» **TASK TO CARRY OUT**: Print every line below that comes at or after the line containing "s.kept := by", exactly as written.

» **SUPPLIED INFORMATION**:
□ □ □ □ □ □ □

/-! A hold set or cleared changes the domain, the agenda and which curtains are due (R73). -/

@[simp] theorem State.setHold_focus (s : State) (d : Fin 8) (h : Bool) : (s.setHold d h).focus = s.focus := by
  unfold State.setHold; dsimp only; repeat' split
  all_goals rfl
@[simp] theorem State.setHold_issue (s : State) (d : Fin 8) (h : Bool) : (s.setHold d h).issue = s.issue := by
  unfold State.setHold; dsimp only; repeat' split
  all_goals rfl
@[simp] theorem State.setHold_tiles (s : State) (d : Fin 8) (h : Bool) : (s.setHold d h).tiles = s.tiles := by
  unfold State.setHold; dsimp only; repeat' split
  all_goals rfl
@[simp] theorem State.setHold_drovers (s : State) (d : Fin 8) (h : Bool) : (s.setHold d h).drovers = s.drovers := by
  unfold State.setHold; dsimp only; repeat' split
  all_goals rfl
@[simp] theorem State.setHold_ports (s : State) (d : Fin 8) (h : Bool) : (s.setHold d h).ports = s.ports := by
  unfold State.setHold; dsimp only; repeat' split
  all_goals rfl
@[simp] theorem State.setHold_slots (s : State) (d : Fin 8) (h : Bool) : (s.setHold d h).slots = s.slots := by
  unfold State.setHold; dsimp only; repeat' split
  all_goals rfl
@[simp] theorem State.setHold_fns (s : State) (d : Fin 8) (h : Bool) : (s.setHold d h).fns = s.fns := by
  unfold State.setHold; dsimp only; repeat' split
  all_goals rfl
@[simp] theorem State.setHold_dev (s : State) (d : Fin 8) (h : Bool) : (s.setHold d h).dev = s.dev := by
  unfold State.setHold; dsimp only; repeat' split
  all_goals rfl
@[simp] theorem State.setHold_out (s : State) (d : Fin 8) (h : Bool) : (s.setHold d h).out = s.out := by
  unfold State.setHold; dsimp only; repeat' split
  all_goals rfl
@[simp] theorem State.setHold_faults (s : State) (d : Fin 8) (h : Bool) : (s.setHold d h).faults = s.faults := by
  unfold State.setHold; dsimp only; repeat' split
  all_goals rfl
@[simp] theorem State.setHold_calls (s : State) (d : Fin 8) (h : Bool) : (s.setHold d h).calls = s.calls := by
  unfold State.setHold; dsimp only; repeat' split
  all_goals rfl
@[simp] theorem State.setHold_buffers (s : State) (d : Fin 8) (h : Bool) : (s.setHold d h).buffers = s.buffers := by
  unfold State.setHold; dsimp only; repeat' split
  all_goals rfl
@[simp] theorem State.setHold_kept (s : State) (d : Fin 8) (h : Bool) : (s.setHold d h).kept = s.kept := by
  unfold State.setHold; dsimp only; repeat' split
  all_goals rfl
@[simp] theorem State.setHold_serial (s : State) (d : Fin 8) (h : Bool) : (s.setHold d h).serial = s.serial := by
  unfold State.setHold; dsimp only; repeat' split
  all_goals rfl
@[simp] theorem State.setHold_fresh (s : State) (d : Fin 8) (h : Bool) : (s.setHold d h).fresh = s.fresh := by
  unfold State.setHold; dsimp only; repeat' split
  all_goals rfl

@[simp] theorem State.setHold_same (s : State) (d : Fin 8) (h : Bool) (e : (s.mem.dom d).hold = h) : s.setHold d h = s := by
  simp [State.setHold, e]

/-- Where no conversion waits, none goes on. -/
@[simp] theorem State.goOnConversions_none (s : State) (h : s.mem.converting = none) : s.goOnConversions = s := by
  simp [State.goOnConversions, h]

end Sys2Proof.Machine
end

□ □ □ □ □ □ □

» **EXERCISE SOLUTION**:
@[simp] theorem State.setHold_kept (s : State) (d : Fin 8) (h : Bool) : (s.setHold d h).kept = s.kept := by
  unfold State.setHold; dsimp only; repeat' split
  all_goals rfl
@[simp] theorem State.setHold_serial (s : State) (d : Fin 8) (h : Bool) : (s.setHold d h).serial = s.serial := by
  unfold State.setHold; dsimp only; repeat' split
  all_goals rfl
@[simp] theorem State.setHold_fresh (s : State) (d : Fin 8) (h : Bool) : (s.setHold d h).fresh = s.fresh := by
  unfold State.setHold; dsimp only; repeat' split
  all_goals rfl

@[simp] theorem State.setHold_same (s : State) (d : Fin 8) (h : Bool) (e : (s.mem.dom d).hold = h) : s.setHold d h = s := by
  simp [State.setHold, e]

/-- Where no conversion waits, none goes on. -/
@[simp] theorem State.goOnConversions_none (s : State) (h : s.mem.converting = none) : s.goOnConversions = s := by
  simp [State.goOnConversions, h]

end Sys2Proof.Machine
end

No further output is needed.